- Opowiadanie: Anonimowy bajkoholik - Książki pomagają przetrwać

Książki pomagają przetrwać

Historia osadzona w czasie wojny. Dziękuje za każdy komentarz, to pomaga mi się rozwijać. 

Dyżurni:

ocha, domek, syf.

Oceny

Książki pomagają przetrwać

 Chłopczyk przewraca kolejną stronę. Teraz widzi piękną karocę, z wypiekami na twarzy przebiega wzrokiem tekst. Czy księżniczka przeżyje, czy zła wiedźma jej nie zabije? Och, to młody książę na koniu przyjeżdża.

Przed oczami dziecka stają kolejne obrazy, coraz piękniejsze, coraz żywsze. Akcja dotarła do punktu kulminacyjnego. Książę, bohater, już prawie ratuje księżniczkę, lecz oto naciera wiedźma straszna, rzuca zaklęcie. Nie zadziałało, miłość silniejsza od złej magii. Dobro zwyciężyło!

Oczy chłopca wilgotnieją. Cóż to za piękna historia. Czyta ją już tyle razy, ale zawsze towarzyszą mu niesamowite emocje. Spogląda na kolejną stronę, widnieje tam straszny wilk. To opowiadanie szczególnie lubi, już ma zacząć czytać, gdy nagle czuje, jak coś wstrząsa budynkiem i słyszy ogromny huk. 
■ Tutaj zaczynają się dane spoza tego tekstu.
-- ==== Sys2Proof/WellFormed.lean ====
section
/-! DEFINITION. Which commands are well formed: every operand within the range that its name has in the spec. -/

namespace Sys2Proof

def okTicket (t : Nat) : Bool := decide (t < 2 ^ 32)
def okCtx (c : Nat) : Bool := decide (c < 64)
def okPlaza (p : Nat) : Bool := decide (p < 8)
def okRing (r : Nat) : Bool := decide (r < 2 ^ 14)
def okSlice (b : Nat) : Bool := decide (b < 4)
def okBorough (b : Nat) : Bool := decide (b < 4)
def okStack (k : Nat) : Bool := decide (k < 8)
/-- A pseudo-channel (R169). -/
def okChannel (pc : Nat) : Bool := decide (pc < 256)
def okHalf (h : Nat) : Bool := decide (h < 2)
def okPackage (n : Nat) : Bool := decide (n < 16)
def okSlowChannel (c : Nat) : Bool := decide (c < 64)
def okSession (s : Nat) : Bool := decide (1 ≤ s ∧ s ≤ 16)
def okKeySlot (s : Nat) : Bool := decide (1 ≤ s ∧ s ≤ 4)
def okBuffer (n : Nat) : Bool := decide (1 ≤ n ∧ n ≤ 4)
/-- A droop domain (R455): Plazas 0 to 7, Boroughs 8 to 11. -/
def okDomain (d : Nat) : Bool := decide (d < 12)
def okLane (l : Nat) : Bool := decide (l < 4)
/-- A port, by its code in PTP_PORT (R436): F0 to F15, HP0 and HP1 as 32 and 33, MP as 34. -/
def okPort (p : Nat) : Bool := decide (p < 16) || decide (32 ≤ p ∧ p ≤ 34)
def okFabric (p : Nat) : Bool := decide (p < 16)
def okRepairPort (p : Nat) : Bool := decide (p < 16) || p == 32 || p == 33
/-- An interface code 4n + m (R316). -/
def okIface (i : Nat) : Bool := decide (i < 64) && i % 4 != 3
/-- The codes of HP0, HP1 and MP, which have no interface code of R316 (log entry 4). -/
def okEndIface (i : Nat) : Bool := decide (128 ≤ i ∧ i ≤ 130)
def okHostIface (i : Nat) : Bool := i == 128 || i == 129
/-- An image kind (R477). -/
def okKind (k : Nat) : Bool := decide (1 ≤ k ∧ k ≤ 4)
/-- A unit code of R409: a block 0 to 143 or the shadow block 144 of a Plaza. -/
def okUnit (u : Nat) : Bool := decide (u / 256 < 8) && decide (u % 256 ≤ 144)
def okBoot (b : BootInputs) : Bool := decide (b.strapBoot < 4) && b.hbmTrained.length == 8 && b.edgesTrained.length == 4 && b.laneFaults.all (fun f => decide (f.1 < 512))
def okTick (i : TickInputs) : Bool := i.tj.length == 8 && i.laneSer.length == 64
/-- A payload has at most 4,096 bytes (R318). -/
def okPacket (p : Packet) : Bool := decide (p.payload.length ≤ 4096) && p.tag.length == 16
/-- A slice, or the host-port gateway as 4 (log entry 4). -/
def okEnd (b : Nat) : Bool := decide (b < 5)
def okConn (k : ConnKey) : Bool := okEnd k.slice && okSlice k.peerSlice && decide (k.peer < 2 ^ 18) && decide (k.wctx < 2 ^ 16)
def okFrame (f : Frame) : Bool := decide (f.data.length < 2 ^ 16)
def okBytes (l : List Byte) : Bool := decide (l.length < 2 ^ 16)
def okNonce (l : List Byte) : Bool := decide (l.length < 2 ^ 16)
def okQuanta (l : List Nat) : Bool := l.length == 8 && l.all (fun q => decide (q < 2 ^ 16))
def okWrite (w : PWrite) : Bool := decide (w.seq < 2 ^ 64)
/-- A word that arrived came over a carrier of classes 4 to 6 (R392). -/
def okUpset (u : Upset) : Bool := u.link == 0 || (decide (4 ≤ u.link) && decide (u.link ≤ 6))

/-- A word address is a multiple of 8. -/
def okWord (a : Nat) : Bool := a % 8 == 0
def okValue (n v : Nat) : Bool := decide (v < 2 ^ n)

/-- A command whose every operand lies in its range. -/
def Instr.wf : Instr → Bool
  | .powerOn boot => okBoot boot
  | .lossOfInput => true
  | .rstNAssert => true
  | .rstNRelease boot => okBoot boot
  | .deviceReset value boot => okValue 8 value && okBoot boot
  | .boroughReset value => okValue 8 value
  | .boroughSilence borough => okBorough borough
  | .plazaReset value => okValue 8 value
  | .ctxReset ctx value => okCtx ctx && okValue 8 value
  | .ctxResetDone ctx => okCtx ctx
  | .startCheckDone plaza _ => okPlaza plaza
  | .serviceLimited => true
  | .serviceFull => true
  | .runRequest boot => okBoot boot
  | .parkRequest => true
  | .standbyRequest => true
  | .idleEntry => true
  | .plazaHold plaza value => okPlaza plaza && okValue 8 value
  | .iftRequest value => okValue 8 value
  | .rasUnretire w => okWrite w
  | .dispRingConfig _ => true
  | .dispRingResume value => okValue 16 value
  | .dispTokenValue _ value => okValue 32 value
  | .doorbell _ => true
  | .descriptorFetch ring => okRing ring
  | .taskIssue h => okRing h.ring
  | .taskComplete ticket => okTicket ticket
  | .dispHoldLong ring => okRing ring
  | .fenceTokens ticket => okTicket ticket
  | .fenceRing ticket => okTicket ticket
  | .fenceContext ticket => okTicket ticket
  | .turnFence ticket => okTicket ticket
  | .notify ticket => okTicket ticket
  | .eventDoorbell ticket => okTicket ticket
  | .tokenAdd ticket => okTicket ticket
  | .timeWait ticket => okTicket ticket
  | .timeWaitCompletion ticket => okTicket ticket
  | .matmul ticket _ => okTicket ticket
  | .distL1 ticket _ => okTicket ticket
  | .distL2 ticket _ => okTicket ticket
  | .distMaxplus ticket _ => okTicket ticket
  | .distMinplus ticket _ => okTicket ticket
  | .distCmpcnt ticket _ => okTicket ticket
  | .tileDrain plaza => okPlaza plaza
  | .plazaFeedTimeout ticket => okTicket ticket
  | .axpby ticket => okTicket ticket
  | .mul ticket => okTicket ticket
  | .act ticket => okTicket ticket
  | .actBwd ticket => okTicket ticket
  | .cast ticket => okTicket ticket
  | .softmax ticket => okTicket ticket
  | .softmaxBwd ticket => okTicket ticket
  | .layernorm ticket => okTicket ticket
  | .layernormBwd ticket => okTicket ticket
  | .rmsnorm ticket => okTicket ticket
  | .rmsnormBwd ticket => okTicket ticket
  | .xent ticket => okTicket ticket
  | .sum ticket => okTicket ticket
  | .ortho ticket => okTicket ticket
  | .topk ticket => okTicket ticket
  | .copy ticket => okTicket ticket
  | .rearm ticket => okTicket ticket
  | .release ticket => okTicket ticket
  | .inval ticket => okTicket ticket
  | .allReduce ticket => okTicket ticket
  | .reduceScatter ticket => okTicket ticket
  | .allGather ticket => okTicket ticket
  | .broadcast ticket => okTicket ticket
  | .allToAll ticket => okTicket ticket
  | .barrier ticket => okTicket ticket
  | .normClose ticket => okTicket ticket
  | .normCloseContribute ctx => okCtx ctx
  | .rbCohortConfig _ => true
  | .reduceParcel slice => okSlice slice
  | .gatherParcel slice => okSlice slice
  | .allToAllParcel slice => okSlice slice
  | .broadcastParcel slice => okSlice slice
  | .barrierParcel slice => okSlice slice
  | .closeUp slice => okSlice slice
  | .closeDown slice => okSlice slice
  | .paceUp slice => okSlice slice
  | .paceDown slice => okSlice slice
  | .rbTimeout ticket => okTicket ticket
  | .rbCloseStalled ticket => okTicket ticket
  | .updateDense ticket => okTicket ticket
  | .updateRows ticket => okTicket ticket
  | .rootCompute => true
  | .gatherRows ticket => okTicket ticket
  | .gatherSpan ticket => okTicket ticket
  | .gatherWorking ticket => okTicket ticket
  | .scatterAddRows ticket => okTicket ticket
  | .scatterAddSpan ticket => okTicket ticket
  | .hazelSkewAdopt ctx => okCtx ctx
  | .hazelSkewDiscard ctx => okCtx ctx
  | .shadowCompare _ _ _ => true
  | .arbitrationRun _ _ => true
  | .shadowReplay _ unit _ => okUnit unit
  | .observationEnd unit => okUnit unit
  | .iftDue plaza => okPlaza plaza
  | .observationTestDue unit => okUnit unit
  | .iftGraceExpired plaza => okPlaza plaza
  | .plazaDrained plaza => okPlaza plaza
  | .iftDone plaza _ => okPlaza plaza
  | .hbmRetrainWindow => true
  | .hbmLaneFault pc lane _ => okChannel pc && okHalf lane.half
  | .hbmTempRead stack _ => okStack stack
  | .wcbAgeExpiry pc => okChannel pc
  | .hbmScrub addr u => okWord addr && okUpset u
  | .terraceScrub addr u => okWord addr && okUpset u
  | .slowScrub addr u => okWord addr && okUpset u
  | .slowTempRead package _ => okPackage package
  | .wck2dqOscRead channel _ => okSlowChannel channel
  | .slowTierLost channel => okSlowChannel channel
  | .emithSend slice => okEnd slice
  | .emithData pkt port => okPacket pkt && okPort port
  | .emithAck pkt port => okPacket pkt && okPort port
  | .emithProbe pkt port => okPacket pkt && okPort port
  | .ackDelayExpiry conn => okConn conn
  | .probeInterval conn => okConn conn
  | .rtoExpiry conn psn => okConn conn && okTicket psn
  | .connIdleExpiry conn => okConn conn
  | .hsInit port payload => okPort port && okBytes payload
  | .sessionTimeout session => okSession session
  | .hostWrite session psn => okSession session && okTicket psn
  | .hostRead session psn => okSession session && okTicket psn
  | .hostDoorbell session psn => okSession session && okTicket psn
  | .neighborRefresh iface => okIface iface || okHostIface iface
  | .linkTrained port _ => okPort port
  | .laneSerLimit port lane => okRepairPort port && okLane lane
  | .pcsAlignmentLoss port => okPort port
  | .portDrainEnd port => okPort port
  | .portRetrainDone port => okPort port
  | .portVerifyEnd port _ => okPort port
  | .fabPortMode port value => okFabric port && okValue 8 value
  | .ptpMessage _ => true
  | .ppsInEdge _ => true
  | .timeSet value => okValue 64 value
  | .sourceSilence => true
  | .holdoverLimit => true
  | .ptpPortReturn => true
  | .ppsOutPulse => true
  | .managementTick inp => okTick inp
  | .powerSetpoint => true
  | .frequencyEpoch => true
  | .stepRelease ctx => okCtx ctx
  | .telemetrySample _ => true
  | .hopStep plaza => okPlaza plaza
  | .droopDetect domain => okDomain domain
  | .droopEnd domain => okDomain domain
  | .inputLowStretch => true
  | .overcurrent => true
  | .thermalTrip plaza => okPlaza plaza
  | .shedAssert => true
  | .shedRelease => true
  | .pwrShedCmd value => okValue 8 value
  | .pwrSetpointNow value => okValue 16 value
  | .pwrSetpointSched _ => true
  | .pwrSchedCancel value => okValue 64 value
  | .attRequest n nonce => okBuffer n && okNonce nonce
  | .attTokenRefill => true
  | .bottomTreeBuild => true
  | .ownerEnrol record _ => okBytes record
  | .ownerRelease w => okWrite w
  | .emithKeyInstall sub w => okKeySlot sub && okWrite w
  | .fwStage record => okBytes record
  | .fwActivate w => okWrite w
  | .fwRevert w => okWrite w
  | .fwSwitch kind => okKind kind
  | .fwConfirm w => okWrite w
  | .odpRead _ frame => okFrame frame
  | .odpWrite _ frame => okFrame frame
  | .pwrite _ frame => okFrame frame
  | .subscribeEvents _ frame => okFrame frame
  | .subscribeStream _ frame => okFrame frame
  | .eventSend _ => true
  | .eventAck _ frame => okFrame frame
  | .eventRetry _ => true
  | .odpSubExpired _ => true
  | .odpSnapshotExpiry _ => true
  | .odpReplyCacheExpiry _ _ => true
  | .alertAck value => okValue 32 value
  | .inputLowStretchEnd => true
  | .mpLinkDown => true
  | .undervoltageLockout _ => true
  | .pfcPauseFrame iface quanta => (okIface iface || okHostIface iface) && okQuanta quanta
  | .rxDiscard port _ => okPort port
  | .neighborDiscovery iface _ => okIface iface || okEndIface iface
  | .fwActivated f => okKind f.kind

end Sys2Proof
end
Chłopczyk kuli się, straszna rzeczywistość powraca. Siedzi tu sam, bo w podziemiach nie ma nikogo bliskiego. Rozgląda się, lecz widzi to, co zawsze, obce i przerażone twarze. Łzy kapią mu z oczu. Nie ma z kim porozmawiać, ani z kim poczytać bajek.

Wyobraźnia podsuwa mu widok mamy. Stoi przed nim i uśmiecha się. Wyciąga gładką jak aksamit dłoń, chłopczyk łapie ją, nie chce puścić, za nic w świecie nie zrobi tego. Gdzie jest jego rodzina i czy jest bezpieczna? Siostrzyczka, tata i…

Zamyka z bólem książkę. Kładzie głowę na zimnej podłodze. 

Teraz widzi siebie, jak jedzie na pięknym białym koniu przez łąkę, słyszy śpiew ptaków i szum strumyka. Przed nim wioska, a w niej wiwatujący ludzie.

Źli żołnierze leżą na ziemi i płaczą, ale to nieważne, bo na środku placu stoi ktoś bardzo bliski. Chłopczyk zsiada z konia i biegnie. Wpada w ramiona siostrzyczki, mama całuje go, a obok widzi tatę, którego już tak dobrze nie pamięta. Mama mu opowiadała. Tak, to musi być wielki człowiek, bo poszedł walczyć za wolność. Ojciec podnosi chłopczyka ku górze, wszyscy krzyczą coraz głośniej i głośniej.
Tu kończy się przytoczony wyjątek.